MATERIAL PROVIDED
# # # #
/-- With the pin at 0 a step begins by taking its turn and nothing else. -/
theorem beginTurn_of_pin_low (s : State) (h : s.cancelI = false) : beginTurn s = { s with turns := s.turns.tail } := by
  simp [beginTurn, sampleCancel, h]

end Sys2Proof.Machine
end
# # # #
EXERCISE PROMPT
Output the line containing "simp [beginTurn, sampleCancel, h]" together with all later lines of the entries, exactly as written, through the final line.

TASK RESULT
  simp [beginTurn, sampleCancel, h]

end Sys2Proof.Machine
end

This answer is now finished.